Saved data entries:
-- ==== Sys2Proof/Certificates/Slice0/Obligations.lean ====
section
/-! DEFINITION. The statements for the provers. Each docstring names the rules it formalises, and the log entry of
notes/assumptions where a clause rests on a choice of the model. `u.close` is the end of an event: the start attempts
its triggers call for, then the transmitters supplied (log 6, 7); what it does is stated in `EndOfEvent`
and `StartAttempt`. -/

open Sys2Proof Sys2Proof.Machine

/-! ## Steps, start-up -/

/-- A step with a command at the front of the queue is that command on the state with the queue's rest. -/
def Obligations.StepRunsFrontCommand : Prop :=
  ∀ (s : State) (c : Instr) (rest : List Instr), s.pending = c :: rest → step s = exec c { s with pending := rest }

/-- The model's choice (log 1, 3, 32): on an empty queue the byte that has arrived at a port is taken, the kitchen's first
(`ReceiversAndTransmitters`); when none has, the event that is due runs; when none is, 10 ms pass, in which each RUNNING
pulse's run-so-far and its estimate's uncredited on-time grow alike (R33, R46) and nothing else changes. -/
def Obligations.EmptyQueueTakesDueEventOrTicks : Prop :=
  ∀ s : State, s.pending = [] →
    let waits (l : List RxByte) : Prop := ∀ x xs, l = x :: xs → s.now < x.arrives
    (∀ x xs, s.rx.kitchen = x :: xs → x.arrives ≤ s.now → step s = s.takeByte .kitchen x.byte)
    ∧ (∀ x xs, waits s.rx.kitchen → s.rx.counter = x :: xs → x.arrives ≤ s.now → step s = s.takeByte .counter x.byte)
    ∧ (∀ e, waits s.rx.kitchen → waits s.rx.counter → s.nextDue = some e → step s = exec e s)
    ∧ (waits s.rx.kitchen → waits s.rx.counter → s.nextDue = none → ∃ t, step s = .next t ∧ t = { s with now := s.now + 10, comps := t.comps }
        ∧ t.comps.length = s.comps.length
        ∧ ∀ c,
          (∀ p ch, s.running = true → (s.comp c).pulse = some p → p.state = .running ch →
            t.comp c = { s.comp c with
              pulse := some { p with run := p.run + 10 },
              est := (s.comp c).est.map fun e => { e with uncredited := e.uncredited + 10 } })
          ∧ ((s.running = false ∨ ∀ p ch, (s.comp c).pulse = some p → p.state ≠ .running ch) →
            t.comp c = s.comp c))

/-- Every command answers a next state; none stops the part, moves its clock or touches the queue of waiting
commands or what the panels have yet to send. -/
def Obligations.EveryCommandAnswersNext : Prop :=
  ∀ (i : Instr) (s : State), ∃ t, exec i s = .next t ∧ t.now = s.now ∧ t.pending = s.pending ∧ t.rx = s.rx

/-- R165 with each chapter's cold-start values: reset, COLD_START and RESET_ASSERTED. The clock, the queue of waiting
commands and the panels' lines go on through a cold start, what RESET_ASSERTED interrupts is dropped by the cold start that follows,
and the rejoin flag starts Cleared (the model's choices, log 4, 5, 35). That no compartment, door or reading record, no peer
entry and no class flag stands before the configuration is read, and the ambient and the scan's start and slot until then, are
the model's choice (log 27); so is that the first input sample is due at the moment of the cold start (log 31). -/
def Obligations.ResetAndColdStart : Prop :=
  (State.reset.sul = { phase := .coldStart, config := none, classOn := [], service := none }
    ∧ State.reset.comps = [] ∧ State.reset.doors = [] ∧ State.reset.readings = [] ∧ State.reset.peers = []
    ∧ State.reset.psc.channels = [.idle, .idle, .idle, .idle] ∧ State.reset.psc.lastActivation = none
    ∧ State.reset.draw = 0 ∧ State.reset.dueQueue = []
    ∧ State.reset.dsu = { claim := .noClaim, sequence := 0, lostUntil := none, overrunUntil := none }
    ∧ State.reset.lif.mode = none ∧ State.reset.lif.queue = [] ∧ State.reset.lif.buffer = none
    ∧ State.reset.lif.failed = 0 ∧ State.reset.lif.rxErrors = 0 ∧ State.reset.lif.enable = false
    ∧ State.reset.lif.noteLost = false ∧ State.reset.lif.peerMismatch = false ∧ State.reset.ssu.ambientHeld = false
    ∧ State.reset.cdir = { entries := [], lookup := none }
    ∧ State.reset.kp = { receiver := .empty, replies := [], busyReply := none, tx := none, notices := [],
                         noticeLost := false }
    ∧ State.reset.cp = { receiver := .empty, replies := [], busyReply := none, tx := none, notices := [] })
  ∧ (∀ s : State, exec .coldStart s
      = .next { State.reset with
          now := s.now, rx := s.rx, pending := s.pending, inputs := { recs := [], next := s.now } })
  ∧ (∀ s : State, ∃ t, exec .resetAsserted s = .next t
      ∧ t = { s with sul := { s.sul with phase := .resetAsserted }, lif := { s.lif with enable := false } }
      ∧ (∀ l ∈ t.outputChain.latches, l = (false, false)) ∧ (∀ e ∈ t.outputChain.enables, e = false)
      ∧ (∀ c ∈ t.outputChain.selects, c = none))

/-- R167, with the failed reads of R166: a configuration that does not pass puts the station in CONFIG_FAULT with the
cause of the first failure, in the order memory or sum, structure, court, and changes nothing else. -/
def Obligations.ConfigFaultCause : Prop :=
  ∀ (s : State) (first second : ConfigRead), s.sul.phase = .coldStart →
    (ReadSilent first ∨ ReadBadSum first → ReadSilent second →
      exec (.configReadDone first second) s = .next { s with sul := { s.sul with phase := .configFault .memory } })
    ∧ (ReadSilent first ∨ ReadBadSum first → ReadBadSum second →
      exec (.configReadDone first second) s = .next { s with sul := { s.sul with phase := .configFault .sum } })
    ∧ (∀ bs, RecordRead first second bs → ¬(configOf bs).InRanges →
      exec (.configReadDone first second) s = .next { s with sul := { s.sul with phase := .configFault .structural } })
    ∧ (∀ bs, RecordRead first second bs → (configOf bs).InRanges → ¬(configOf bs).FitsCourt →
      exec (.configReadDone first second) s = .next { s with sul := { s.sul with phase := .configFault .court } })

/-- R176: the bytes each field is taken from, the sum over all 85 bytes, the flags byte's bit 0, nothing read beyond
byte 84, and class bytes out of range that disable their class and fail no structural check. -/
def Obligations.ConfigRecordLayout : Prop :=
  (∀ bs : List Byte, 85 ≤ bs.length →
    let b := fun i => (bs.getD i 0#8).toNat
    let w := fun i => 256 * b i + b (i + 1)
    configOf bs = { address := b 0, courtSize := b 1, count := b 2, reach := b 3, power := b 4, allowance := w 5,
                    reserve := w 7, guardW := w 9, isolated := w 11, ambient := w 13, startShut := b 15 % 2 = 1,
                    classes := [0, 1, 2, 3].map fun i =>
                      { load := w (16 + 17 * i), floor := w (18 + 17 * i), threshold := w (20 + 17 * i),
                        ceiling := w (22 + 17 * i), urgentBand := w (24 + 17 * i), cooling := b (26 + 17 * i),
                        gain := b (27 + 17 * i), pulseLen := b (28 + 17 * i), maxHold := w (29 + 17 * i),
                        duty := w (31 + 17 * i) } }
    ∧ configOf (bs.take 85) = configOf bs
    ∧ (readRecord (.data bs) = .ok (configOf bs) ↔ (bs.take 85).foldl (· + ·) 0#8 = 0#8))
  ∧ (∀ (r : ConfigRec) (ks : List ClassRec), ({ r with classes := ks } : ConfigRec).structureOk = r.structureOk)
  ∧ (∀ k : ClassRec,
      (1200 < k.load ∨ 1200 < k.floor ∨ 1200 < k.threshold ∨ 1000 < k.ceiling ∨ 1200 < k.urgentBand ∨ k.cooling = 0
        ∨ 255 < k.cooling ∨ k.gain = 0 ∨ 20 < k.gain ∨ k.pulseLen < 4 ∨ 90 < k.pulseLen ∨ k.maxHold < 60
        ∨ 14400 < k.maxHold ∨ k.duty = 0 ∨ 1000 < k.duty) → k.enabled = false)

/-- R23: a class is enabled exactly when every parameter lies within its range of R22 and the four relations hold. -/
def Obligations.ClassEnabled : Prop :=
  ∀ k : ClassRec,
    k.enabled = true ↔
      (k.load ≤ 1200 ∧ k.floor ≤ 1200 ∧ k.threshold ≤ 1200 ∧ k.ceiling ≤ 1000 ∧ k.urgentBand ≤ 1200
        ∧ (1 ≤ k.cooling ∧ k.cooling ≤ 255) ∧ (1 ≤ k.gain ∧ k.gain ≤ 20) ∧ (4 ≤ k.pulseLen ∧ k.pulseLen ≤ 90)
        ∧ (60 ≤ k.maxHold ∧ k.maxHold ≤ 14400) ∧ (1 ≤ k.duty ∧ k.duty ≤ 1000))
      ∧ (k.floor < k.threshold ∧ k.threshold < k.load ∧ k.load ≤ k.ceiling)
      ∧ k.threshold + 4 * k.gain ≤ k.ceiling
      ∧ k.urgentBand < k.threshold - k.floor

/-- R169 (R2, R96, R113, R131, R133, R134, R65, R170): the end of start-up. The doors found open are taken in index
order, kitchen side first (the model's choice, log 18). -/
def Obligations.EndOfStartUp : Prop :=
  ∀ (s : State) (first second : ConfigRead) (bs : List Byte) (r : ConfigRec),
    s.ColdStarting → RecordRead first second bs → r = configOf bs → r.InRanges → r.FitsCourt →
    ∃ t, exec (.configReadDone first second) s = .next t
      ∧ t.sul = { phase := .running, config := some r, classOn := r.classes.map ClassRec.enabled,
                  service := some (if r.startShut = false then .serving
                                   else if ∃ c < r.count, s.presence c = true then .windingDown else .shut) }
      ∧ t.comps = (List.range r.count).map (fun c =>
          if s.presence c then { CompRec.free with state := .condemned, condemn := some .restart } else CompRec.free)
      ∧ t.doors = (List.range r.count).map (fun c =>
          { kitchen := s.sideAtStart c .kitchen, counter := s.sideAtStart c .counter, holder := none,
            kitchenReq := none, counterReq := none })
      ∧ t.readings = List.replicate r.count .blank
      ∧ t.ssu = { slot := 1, start := s.now, ambient := r.ambient, ambientHeld := false }
      ∧ t.peers = ((List.range 32).filter fun a => a ≠ r.address).map PeerEntry.empty
      ∧ t.psc = s.psc ∧ t.dsu = s.dsu ∧ t.cdir = s.cdir ∧ t.inputs = s.inputs ∧ t.cp = s.cp
      ∧ (r.courtSize = 1 → t.lif = { s.lif with mode := some .court })
      ∧ (r.courtSize ≠ 1 →
          t.lif.queue.map Queued.frame
            = [.draw, .hello .fresh { wc := r.allowance, wr := r.reserve, wg := r.guardW, n := r.courtSize,
                                      count := r.count }]
          ∧ t.lif = { s.lif with mode := some .joining, drawAt := some (s.now + 1000),
                                 joiningAt := some (s.now + 2000), silenceAt := some (s.now + 2000),
                                 queue := t.lif.queue, stamp := t.lif.stamp })
      ∧ t.kp = KitchenPort.pump { s.kp with
          notices := ((s.openAtStart r.count).map fun x => KNotice.doorForced x.1 x.2).take 16,
          noticeLost := 16 < (s.openAtStart r.count).length }
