@[simp] theorem drawChanged_now : (s.drawChanged).now = s.now := by
  unfold State.drawChanged; simp
@[simp] theorem drawChanged_sul : (s.drawChanged).sul = s.sul := by
  unfold State.drawChanged; simp
@[simp] theorem drawChanged_comps : (s.drawChanged).comps = s.comps := by
  unfold State.drawChanged; simp
@[simp] theorem drawChanged_doors : (s.drawChanged).doors = s.doors := by
  unfold State.drawChanged; simp
@[simp] theorem drawChanged_requestSerial : (s.drawChanged).requestSerial = s.requestSerial := by
  unfold State.drawChanged; simp
@[simp] theorem drawChanged_inputs : (s.drawChanged).inputs = s.inputs := by
  unfold State.drawChanged; simp
@[simp] theorem drawChanged_readings : (s.drawChanged).readings = s.readings := by
  unfold State.drawChanged; simp
@[simp] theorem drawChanged_ssu : (s.drawChanged).ssu = s.ssu := by
  unfold State.drawChanged; simp
@[simp] theorem drawChanged_dsu : (s.drawChanged).dsu = s.dsu := by
  unfold State.drawChanged; simp
@[simp] theorem drawChanged_peers : (s.drawChanged).peers = s.peers := by
  unfold State.drawChanged; simp
@[simp] theorem drawChanged_lif : (s.drawChanged).lif = s.lif := by
  unfold State.drawChanged; simp
@[simp] theorem drawChanged_cdir : (s.drawChanged).cdir = s.cdir := by
  unfold State.drawChanged; simp
@[simp] theorem drawChanged_kp : (s.drawChanged).kp = s.kp := by
  unfold State.drawChanged; simp
@[simp] theorem drawChanged_cp : (s.drawChanged).cp = s.cp := by
  unfold State.drawChanged; simp
@[simp] theorem drawChanged_pending : (s.drawChanged).pending = s.pending := by
  unfold State.drawChanged; simp
@[simp] theorem drawChanged_rx : (s.drawChanged).rx = s.rx := by
  unfold State.drawChanged; simp

@[simp] theorem takeDoorChange_now (c : Nat) (sd : Side) : (s.takeDoorChange c sd).now = s.now := by
  unfold State.takeDoorChange; (repeat' split) <;> simp
@[simp] theorem takeDoorChange_sul (c : Nat) (sd : Side) : (s.takeDoorChange c sd).sul = s.sul := by
  unfold State.takeDoorChange; (repeat' split) <;> simp
@[simp] theorem takeDoorChange_comps (c : Nat) (sd : Side) : (s.takeDoorChange c sd).comps = s.comps := by
  unfold State.takeDoorChange; (repeat' split) <;> simp
@[simp] theorem takeDoorChange_doors (c : Nat) (sd : Side) : (s.takeDoorChange c sd).doors = s.doors := by
  unfold State.takeDoorChange; (repeat' split) <;> simp
@[simp] theorem takeDoorChange_requestSerial (c : Nat) (sd : Side) : (s.takeDoorChange c sd).requestSerial = s.requestSerial := by
  unfold State.takeDoorChange; (repeat' split) <;> simp
@[simp] theorem takeDoorChange_readings (c : Nat) (sd : Side) : (s.takeDoorChange c sd).readings = s.readings := by
  unfold State.takeDoorChange; (repeat' split) <;> simp
@[simp] theorem takeDoorChange_ssu (c : Nat) (sd : Side) : (s.takeDoorChange c sd).ssu = s.ssu := by
  unfold State.takeDoorChange; (repeat' split) <;> simp
@[simp] theorem takeDoorChange_psc (c : Nat) (sd : Side) : (s.takeDoorChange c sd).psc = s.psc := by
  unfold State.takeDoorChange; (repeat' split) <;> simp
@[simp] theorem takeDoorChange_dsu (c : Nat) (sd : Side) : (s.takeDoorChange c sd).dsu = s.dsu := by
  unfold State.takeDoorChange; (repeat' split) <;> simp
@[simp] theorem takeDoorChange_peers (c : Nat) (sd : Side) : (s.takeDoorChange c sd).peers = s.peers := by
  unfold State.takeDoorChange; (repeat' split) <;> simp
@[simp] theorem takeDoorChange_lif (c : Nat) (sd : Side) : (s.takeDoorChange c sd).lif = s.lif := by
  unfold State.takeDoorChange; (repeat' split) <;> simp
@[simp] theorem takeDoorChange_cdir (c : Nat) (sd : Side) : (s.takeDoorChange c sd).cdir = s.cdir := by
  unfold State.takeDoorChange; (repeat' split) <;> simp
@[simp] theorem takeDoorChange_kp (c : Nat) (sd : Side) : (s.takeDoorChange c sd).kp = s.kp := by
  unfold State.takeDoorChange; (repeat' split) <;> simp
@[simp] theorem takeDoorChange_cp (c : Nat) (sd : Side) : (s.takeDoorChange c sd).cp = s.cp := by
  unfold State.takeDoorChange; (repeat' split) <;> simp
@[simp] theorem takeDoorChange_pending (c : Nat) (sd : Side) : (s.takeDoorChange c sd).pending = s.pending := by
  unfold State.takeDoorChange; (repeat' split) <;> simp
@[simp] theorem takeDoorChange_rx (c : Nat) (sd : Side) : (s.takeDoorChange c sd).rx = s.rx := by
  unfold State.takeDoorChange; (repeat' split) <;> simp

@[simp] theorem notifyKitchen_now (n : KNotice) : (s.notifyKitchen n).now = s.now := by
  unfold State.notifyKitchen; simp
@[simp] theorem notifyKitchen_sul (n : KNotice) : (s.notifyKitchen n).sul = s.sul := by
  unfold State.notifyKitchen; simp
@[simp] theorem notifyKitchen_comps (n : KNotice) : (s.notifyKitchen n).comps = s.comps := by
  unfold State.notifyKitchen; simp
@[simp] theorem notifyKitchen_doors (n : KNotice) : (s.notifyKitchen n).doors = s.doors := by
  unfold State.notifyKitchen; simp
@[simp] theorem notifyKitchen_requestSerial (n : KNotice) : (s.notifyKitchen n).requestSerial = s.requestSerial := by
  unfold State.notifyKitchen; simp
@[simp] theorem notifyKitchen_inputs (n : KNotice) : (s.notifyKitchen n).inputs = s.inputs := by
  unfold State.notifyKitchen; simp
@[simp] theorem notifyKitchen_readings (n : KNotice) : (s.notifyKitchen n).readings = s.readings := by
  unfold State.notifyKitchen; simp
@[simp] theorem notifyKitchen_ssu (n : KNotice) : (s.notifyKitchen n).ssu = s.ssu := by
  unfold State.notifyKitchen; simp
@[simp] theorem notifyKitchen_psc (n : KNotice) : (s.notifyKitchen n).psc = s.psc := by
  unfold State.notifyKitchen; simp
@[simp] theorem notifyKitchen_dsu (n : KNotice) : (s.notifyKitchen n).dsu = s.dsu := by
  unfold State.notifyKitchen; simp
@[simp] theorem notifyKitchen_peers (n : KNotice) : (s.notifyKitchen n).peers = s.peers := by
  unfold State.notifyKitchen; simp
@[simp] theorem notifyKitchen_lif (n : KNotice) : (s.notifyKitchen n).lif = s.lif := by
  unfold State.notifyKitchen; simp
@[simp] theorem notifyKitchen_cdir (n : KNotice) : (s.notifyKitchen n).cdir = s.cdir := by
  unfold State.notifyKitchen; simp
@[simp] theorem notifyKitchen_cp (n : KNotice) : (s.notifyKitchen n).cp = s.cp := by
  unfold State.notifyKitchen; simp
@[simp] theorem notifyKitchen_pending (n : KNotice) : (s.notifyKitchen n).pending = s.pending := by
  unfold State.notifyKitchen; simp
@[simp] theorem notifyKitchen_rx (n : KNotice) : (s.notifyKitchen n).rx = s.rx := by
  unfold State.notifyKitchen; simp

@[simp] theorem notifyCounter_now (n : CNotice) : (s.notifyCounter n).now = s.now := by
  unfold State.notifyCounter; (repeat' split) <;> simp
@[simp] theorem notifyCounter_sul (n : CNotice) : (s.notifyCounter n).sul = s.sul := by
  unfold State.notifyCounter; (repeat' split) <;> simp
@[simp] theorem notifyCounter_comps (n : CNotice) : (s.notifyCounter n).comps = s.comps := by
  unfold State.notifyCounter; (repeat' split) <;> simp
@[simp] theorem notifyCounter_doors (n : CNotice) : (s.notifyCounter n).doors = s.doors := by
  unfold State.notifyCounter; (repeat' split) <;> simp
@[simp] theorem notifyCounter_requestSerial (n : CNotice) : (s.notifyCounter n).requestSerial = s.requestSerial := by
  unfold State.notifyCounter; (repeat' split) <;> simp
@[simp] theorem notifyCounter_inputs (n : CNotice) : (s.notifyCounter n).inputs = s.inputs := by
  unfold State.notifyCounter; (repeat' split) <;> simp
@[simp] theorem notifyCounter_readings (n : CNotice) : (s.notifyCounter n).readings = s.readings := by
  unfold State.notifyCounter; (repeat' split) <;> simp
@[simp] theorem notifyCounter_ssu (n : CNotice) : (s.notifyCounter n).ssu = s.ssu := by
  unfold State.notifyCounter; (repeat' split) <;> simp
@[simp] theorem notifyCounter_psc (n : CNotice) : (s.notifyCounter n).psc = s.psc := by
  unfold State.notifyCounter; (repeat' split) <;> simp
@[simp] theorem notifyCounter_dsu (n : CNotice) : (s.notifyCounter n).dsu = s.dsu := by
  unfold State.notifyCounter; (repeat' split) <;> simp
@[simp] theorem notifyCounter_peers (n : CNotice) : (s.notifyCounter n).peers = s.peers := by
  unfold State.notifyCounter; (repeat' split) <;> simp
@[simp] theorem notifyCounter_lif (n : CNotice) : (s.notifyCounter n).lif = s.lif := by
  unfold State.notifyCounter; (repeat' split) <;> simp
@[simp] theorem notifyCounter_cdir (n : CNotice) : (s.notifyCounter n).cdir = s.cdir := by
  unfold State.notifyCounter; (repeat' split) <;> simp
@[simp] theorem notifyCounter_pending (n : CNotice) : (s.notifyCounter n).pending = s.pending := by
  unfold State.notifyCounter; (repeat' split) <;> simp
@[simp] theorem notifyCounter_rx (n : CNotice) : (s.notifyCounter n).rx = s.rx := by
  unfold State.notifyCounter; (repeat' split) <;> simp

@[simp] theorem replyKitchen_now (r : KReply) : (s.replyKitchen r).now = s.now := by
  unfold State.replyKitchen; simp
@[simp] theorem replyKitchen_sul (r : KReply) : (s.replyKitchen r).sul = s.sul := by
  unfold State.replyKitchen; simp
@[simp] theorem replyKitchen_comps (r : KReply) : (s.replyKitchen r).comps = s.comps := by
  unfold State.replyKitchen; simp
@[simp] theorem replyKitchen_doors (r : KReply) : (s.replyKitchen r).doors = s.doors := by
  unfold State.replyKitchen; simp
@[simp] theorem replyKitchen_requestSerial (r : KReply) : (s.replyKitchen r).requestSerial = s.requestSerial := by
  unfold State.replyKitchen; simp
@[simp] theorem replyKitchen_inputs (r : KReply) : (s.replyKitchen r).inputs = s.inputs := by
  unfold State.replyKitchen; simp
@[simp] theorem replyKitchen_readings (r : KReply) : (s.replyKitchen r).readings = s.readings := by
  unfold State.replyKitchen; simp
@[simp] theorem replyKitchen_ssu (r : KReply) : (s.replyKitchen r).ssu = s.ssu := by
  unfold State.replyKitchen; simp
@[simp] theorem replyKitchen_psc (r : KReply) : (s.replyKitchen r).psc = s.psc := by
  unfold State.replyKitchen; simp
@[simp] theorem replyKitchen_dsu (r : KReply) : (s.replyKitchen r).dsu = s.dsu := by
  unfold State.replyKitchen; simp
@[simp] theorem replyKitchen_peers (r : KReply) : (s.replyKitchen r).peers = s.peers := by
  unfold State.replyKitchen; simp
@[simp] theorem replyKitchen_lif (r : KReply) : (s.replyKitchen r).lif = s.lif := by
  unfold State.replyKitchen; simp
@[simp] theorem replyKitchen_cdir (r : KReply) : (s.replyKitchen r).cdir = s.cdir := by
  unfold State.replyKitchen; simp
@[simp] theorem replyKitchen_cp (r : KReply) : (s.replyKitchen r).cp = s.cp := by
  unfold State.replyKitchen; simp
@[simp] theorem replyKitchen_pending (r : KReply) : (s.replyKitchen r).pending = s.pending := by
  unfold State.replyKitchen; simp
@[simp] theorem replyKitchen_rx (r : KReply) : (s.replyKitchen r).rx = s.rx := by
  unfold State.replyKitchen; simp

@[simp] theorem outcomeKitchen_now (o : KOutcome) (c a : Option Nat) : (s.outcomeKitchen o c a).now = s.now := by
  unfold State.outcomeKitchen; simp
@[simp] theorem outcomeKitchen_sul (o : KOutcome) (c a : Option Nat) : (s.outcomeKitchen o c a).sul = s.sul := by
  unfold State.outcomeKitchen; simp
@[simp] theorem outcomeKitchen_comps (o : KOutcome) (c a : Option Nat) : (s.outcomeKitchen o c a).comps = s.comps := by
  unfold State.outcomeKitchen; simp
@[simp] theorem outcomeKitchen_doors (o : KOutcome) (c a : Option Nat) : (s.outcomeKitchen o c a).doors = s.doors := by
  unfold State.outcomeKitchen; simp
@[simp] theorem outcomeKitchen_requestSerial (o : KOutcome) (c a : Option Nat) : (s.outcomeKitchen o c a).requestSerial = s.requestSerial := by
  unfold State.outcomeKitchen; simp
@[simp] theorem outcomeKitchen_inputs (o : KOutcome) (c a : Option Nat) : (s.outcomeKitchen o c a).inputs = s.inputs := by
  unfold State.outcomeKitchen; simp
@[simp] theorem outcomeKitchen_readings (o : KOutcome) (c a : Option Nat) : (s.outcomeKitchen o c a).readings = s.readings := by
  unfold State.outcomeKitchen; simp
@[simp] theorem outcomeKitchen_ssu (o : KOutcome) (c a : Option Nat) : (s.outcomeKitchen o c a).ssu = s.ssu := by
  unfold State.outcomeKitchen; simp
@[simp] theorem outcomeKitchen_psc (o : KOutcome) (c a : Option Nat) : (s.outcomeKitchen o c a).psc = s.psc := by
  unfold State.outcomeKitchen; simp
@[simp] theorem outcomeKitchen_dsu (o : KOutcome) (c a : Option Nat) : (s.outcomeKitchen o c a).dsu = s.dsu := by
  unfold State.outcomeKitchen; simp
@[simp] theorem outcomeKitchen_peers (o : KOutcome) (c a : Option Nat) : (s.outcomeKitchen o c a).peers = s.peers := by
  unfold State.outcomeKitchen; simp
@[simp] theorem outcomeKitchen_lif (o : KOutcome) (c a : Option Nat) : (s.outcomeKitchen o c a).lif = s.lif := by
  unfold State.outcomeKitchen; simp
@[simp] theorem outcomeKitchen_cdir (o : KOutcome) (c a : Option Nat) : (s.outcomeKitchen o c a).cdir = s.cdir := by
  unfold State.outcomeKitchen; simp
@[simp] theorem outcomeKitchen_cp (o : KOutcome) (c a : Option Nat) : (s.outcomeKitchen o c a).cp = s.cp := by
  unfold State.outcomeKitchen; simp
@[simp] theorem outcomeKitchen_pending (o : KOutcome) (c a : Option Nat) : (s.outcomeKitchen o c a).pending = s.pending := by
  unfold State.outcomeKitchen; simp
@[simp] theorem outcomeKitchen_rx (o : KOutcome) (c a : Option Nat) : (s.outcomeKitchen o c a).rx = s.rx := by
  unfold State.outcomeKitchen; simp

**What is expected**
Among the entries above, the lines between the ones containing "(∀ p ch, s.running" and "lookup := none", inclusive, are to be transcribed exactly. No other line is to be given.

**Response area**
          (∀ p ch, s.running = true → (s.comp c).pulse = some p → p.state = .running ch →
            t.comp c = { s.comp c with
              pulse := some { p with run := p.run + 10 },
              est := (s.comp c).est.map fun e => { e with uncredited := e.uncredited + 10 } })
          ∧ ((s.running = false ∨ ∀ p ch, (s.comp c).pulse = some p → p.state ≠ .running ch) →
            t.comp c = s.comp c))

/-- Every command answers a next state; none stops the part, moves its clock or touches the queue of waiting
commands or what the panels have yet to send. -/
def Obligations.EveryCommandAnswersNext : Prop :=
  ∀ (i : Instr) (s : State), ∃ t, exec i s = .next t ∧ t.now = s.now ∧ t.pending = s.pending ∧ t.rx = s.rx

/-- R165 with each chapter's cold-start values: reset, COLD_START and RESET_ASSERTED. The clock, the queue of waiting
commands and the panels' lines go on through a cold start, what RESET_ASSERTED interrupts is dropped by the cold start that follows,
and the rejoin flag starts Cleared (the model's choices, log 4, 5, 35). That no compartment, door or reading record, no peer
entry and no class flag stands before the configuration is read, and the ambient and the scan's start and slot until then, are
the model's choice (log 27); so is that the first input sample is due at the moment of the cold start (log 31). -/
def Obligations.ResetAndColdStart : Prop :=
  (State.reset.sul = { phase := .coldStart, config := none, classOn := [], service := none }
    ∧ State.reset.comps = [] ∧ State.reset.doors = [] ∧ State.reset.readings = [] ∧ State.reset.peers = []
    ∧ State.reset.psc.channels = [.idle, .idle, .idle, .idle] ∧ State.reset.psc.lastActivation = none
    ∧ State.reset.draw = 0 ∧ State.reset.dueQueue = []
    ∧ State.reset.dsu = { claim := .noClaim, sequence := 0, lostUntil := none, overrunUntil := none }
    ∧ State.reset.lif.mode = none ∧ State.reset.lif.queue = [] ∧ State.reset.lif.buffer = none
    ∧ State.reset.lif.failed = 0 ∧ State.reset.lif.rxErrors = 0 ∧ State.reset.lif.enable = false
    ∧ State.reset.lif.noteLost = false ∧ State.reset.lif.peerMismatch = false ∧ State.reset.ssu.ambientHeld = false
    ∧ State.reset.cdir = { entries := [], lookup := none }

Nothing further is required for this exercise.